## Records for this exercise
/-- The core that is reserved for the next workgroup of a launch: none where the reservation was made for another of its workgroups, one
that may go there. -/
def State.reservedFor (s : State) (l : Launch) (x : NextWg) : Option Nat :=
  match s.drained l with
  | some k => if (s.candidateCores l x).contains k then some k else none
  | none => none

/-- Place the next workgroup: on the core of its drain reservation and on no other, once it fits (R82), or, with none, by R80 (DEDUCED,
log 27). -/
def State.placeSingle (s : State) (l : Launch) (x : NextWg) : Option State :=
  match s.reservedFor l x with
  | some k => if s.coreFits k l.record.tmpl then some (s.placeOn l x k) else none
  | none => (s.roomiest ((s.candidateCores l x).filter fun k => s.coreFits k l.record.tmpl)).map fun k => s.placeOn l x k

/-- The cores of a quad that a group of `n` workgroups takes (R86). -/
def quadCores (quad n : Nat) : List Nat := (List.range n).map fun j => 4 * quad + j

/-- Place a COOP_QUAD group whole (R86): on the quad of its drain reservation (R82), or, with none, of the roomiest core among those of
quads that hold all of it (DEDUCED, log 27). -/
def State.placeGroup (s : State) (l : Launch) (x : NextWg) : Option State :=
  let n := min 4 (l.total - l.nextWg)
  let es := s.candidateCores l x
  let open_ := s.eligible l
  let fits := fun (q : Nat) =>
    let ks := quadCores q n
    (ks.all fun k => open_.contains k && s.coreFits k l.record.tmpl) && (ks.any fun k => es.contains k) &&
      decide (n * l.record.tmpl.accDemand ≤ s.accsFree q)
  let quads := match s.reservedFor l x with
    | some k => [quadOf k]
    | none => List.range 32
  match s.roomiest ((quads.filter fits).flatMap fun q => quadCores q n) with
  | none => none
  | some k =>
    (quadCores (quadOf k) n).foldl (fun (o : Option State) c => match o with
      | none => none
      | some t => match t.launch? l.id with
        | some m => m.next.map fun y => t.placeOn m y c
        | none => none) (some s)

/-- Place every workgroup that a COOP_DIE launch still has, or none (R87). The fuel is their number. -/
def State.placeAll : Nat → Nat → State → Option State
  | 0, _, s => some s
  | n + 1, id, s =>
    match s.launch? id with
    | none => none
    | some l => match l.next with
      | none => some s
      | some x => match s.placeSingle l x with
        | some t => State.placeAll n id t
        | none => none

/-- Place what a launch places in one step: its next workgroup, a COOP_QUAD group, or a COOP_DIE launch whole, whose
reservation ends. -/
def State.placeNext (s : State) (l : Launch) : Option State :=
  match l.next with
  | none => none
  | some x =>
    if x.was.isSome then s.placeSingle l x
    else if l.record.coopQuad then s.placeGroup l x
    else if l.record.coopDie then
      if 65536 < l.total then none
      else (State.placeAll (l.total - l.nextWg) l.id s).map fun t =>
        { t with reservations := t.reservations.filter fun r => r.launch != l.id }
    else s.placeSingle l x

/-- The first launch in an order that places something. -/
def State.placeFirst (s : State) : List Launch → Option State
  | [] => none
  | l :: ls => match s.placeNext l with
    | some t => some t
    | none => s.placeFirst ls

/-- R82's time runs, for every launch of the order, while its next workgroup finds no core. -/
def State.noteStuck (s : State) (p : BitVec 2) : State :=
  (s.placeOrder p).foldl (fun t l => t.modLaunch l.id fun k =>
    { k with noCore := if (s.placeNext l).isSome then none else if k.noCore.isSome then k.noCore else some s.cycle }) s

/-- WORKGROUP_PLACE (R80 to R83): the Mast of partition `p` places what comes first in the order of R81 and fits. -/
def execWorkgroupPlace (s : State) : Host.Outcome State Fault Refusal :=
  let s1 := s.noteStuck s.args.p
  .next ((s1.placeFirst (s1.placeOrder s.args.p)).getD s1)

/-! ## Reservations (R82, R87) -/

/-- Is the first ratio of free to demanded amounts less than the second? -/
def ratioLt (a b : Nat × Nat) : Bool := decide (a.1 * b.2 < b.1 * a.2)

/-- The least ratio of free to demanded amount over what a template demands, accumulators at the core's quad (R82). -/
def State.coreRatio (s : State) (core : Nat) (t : Template) : Nat × Nat :=
  let xs := ((s.coreFree core).zip t.demand ++ [(s.accsFree (quadOf core), t.accDemand)]).filter fun x => x.2 != 0
  xs.foldl (fun a b => if ratioLt b a then b else a) (xs.headD (0, 1))

/-- The core with the greatest such ratio, ties to the lowest number. -/
def State.bestRatio (s : State) (t : Template) : List Nat → Option Nat
  | [] => none
  | k :: ks => match s.bestRatio t ks with
    | some b => if ratioLt (s.coreRatio k t) (s.coreRatio b t) then some b else some k
    | none => some k

/-- Does a die hold a reservation of either kind? -/
def State.dieReserved (s : State) (d : Nat) : Bool := s.reservations.any fun r => r.die.toNat == d

/-- The launch of a partition that is to set a drain reservation: the first in the order, without a core for 100 µs (R82). A COOP_DIE
launch that is to be placed whole takes its dies by R87 and holds nothing else; its lost workgroups are placed one by one. -/
def State.drainDue (s : State) (p : BitVec 2) : Option (Launch × NextWg) :=
  match s.placeOrder p with
  | [] => none
  | l :: _ =>
    match l.noCore, l.next with
    | some t, some x =>
      if 100 * Config.cyclesPerUs ≤ s.cycle - t ∧ (s.reservedFor l x).isNone ∧ (l.record.coopDie = false ∨ x.was.isSome) then some (l, x) else none
    | _, _ => none

/-- DRAIN_RESERVATION (R82) in partition `p`. The cores weighed are those of dies that hold no reservation (DESIGN CHOICE, log
86). For a COOP_QUAD group the core is one of the rank of its next workgroup (DEDUCED, log 27). -/
def execDrainReservation (s : State) : Host.Outcome State Fault Refusal :=
  match s.drainDue s.args.p with
  | none => .next s
  | some (l, x) =>
    let ks := (s.candidateCores l x).filter fun k =>
      !s.dieReserved (dieOf k) && (!l.record.coopQuad || rankOf k == x.n % 4 || x.was.isSome)
    match s.bestRatio l.record.tmpl ks with
    | none => .next s
    | some k => .next { s with reservations := s.reservations ++ [⟨BitVec.ofNat 2 (dieOf k), l.id, some k⟩] }

/-- The COOP_DIE launch of a partition that takes its dies next: the first in the order that waits and holds none (R87). -/
def State.coopDue (s : State) (p : BitVec 2) : Option Launch :=
  ((s.placeOrder p).find? fun l =>
    l.record.coopDie && l.relaunch.isEmpty && !(s.reservations.any fun r => r.launch == l.id)).bind fun l =>
    if (diesOf (s.launchDies l)).any (fun d => s.dieReserved d) || (s.placeNext l).isSome then none else some l

/-- COOP_DIE_RESERVE (R87) in partition `p`. -/
def execCoopDieReserve (s : State) : Host.Outcome State Fault Refusal :=
  match s.coopDue s.args.p with
  | none => .next s
  | some l =>
    .next { s with reservations := s.reservations ++ (diesOf (s.launchDies l)).map fun d => ⟨BitVec.ofNat 2 d, l.id, none⟩ }

/-! ## Release (R84) -/

/-- Has every MMA that a warp issued completed? -/
def State.mmasDone (s : State) (w : Warp) : Bool := !(s.jobs.any fun j => j.kind == .mma && j.warp == w.id)

/-- Has a workgroup ended: every warp exited, and every engine operation complete (R70, R84)? -/
def State.wgOver (s : State) (g : Workgroup) : Bool :=
  ((s.warpsOf g.id).all fun w => w.exited) && !(s.jobs.any fun j => j.wg == g.id)

/-- Forget a workgroup, its warps and what waits for them; its launch counts it as ended. What it has left in a retired-warp ring stays
there until its rung takes it (R211). -/
def State.removeWg (s : State) (g : Workgroup) : State :=
  let mine := fun (wid : Nat) => (s.warp? wid).any fun w => w.wg == g.id
  let s := s.dropReqs fun r => mine r.warp
  { s.modLaunch g.launch fun l => { l with live := l.live - 1 } with
    wgs := s.wgs.filter fun x => x.id != g.id
    warps := s.warps.filter fun w => w.wg != g.id
    latch := s.latch.filter fun e => !mine e.warp
    exts := s.exts.filter fun r => !(if r.use = 7 then r.job == g.id else r.use != 3 && r.use != 6 && mine r.warp) }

## What this task involves
Your answer should be the lines above, from the line containing "else s.placeSingle l x" up to and including the line containing "let xs := ((s.coreFree", reproduced exactly and with nothing else.

## Reply
    else s.placeSingle l x

/-- The first launch in an order that places something. -/
def State.placeFirst (s : State) : List Launch → Option State
  | [] => none
  | l :: ls => match s.placeNext l with
    | some t => some t
    | none => s.placeFirst ls

/-- R82's time runs, for every launch of the order, while its next workgroup finds no core. -/
def State.noteStuck (s : State) (p : BitVec 2) : State :=
  (s.placeOrder p).foldl (fun t l => t.modLaunch l.id fun k =>
    { k with noCore := if (s.placeNext l).isSome then none else if k.noCore.isSome then k.noCore else some s.cycle }) s

/-- WORKGROUP_PLACE (R80 to R83): the Mast of partition `p` places what comes first in the order of R81 and fits. -/
def execWorkgroupPlace (s : State) : Host.Outcome State Fault Refusal :=
  let s1 := s.noteStuck s.args.p
  .next ((s1.placeFirst (s1.placeOrder s.args.p)).getD s1)

/-! ## Reservations (R82, R87) -/

/-- Is the first ratio of free to demanded amounts less than the second? -/
def ratioLt (a b : Nat × Nat) : Bool := decide (a.1 * b.2 < b.1 * a.2)

/-- The least ratio of free to demanded amount over what a template demands, accumulators at the core's quad (R82). -/
def State.coreRatio (s : State) (core : Nat) (t : Template) : Nat × Nat :=
  let xs := ((s.coreFree core).zip t.demand ++ [(s.accsFree (quadOf core), t.accDemand)]).filter fun x => x.2 != 0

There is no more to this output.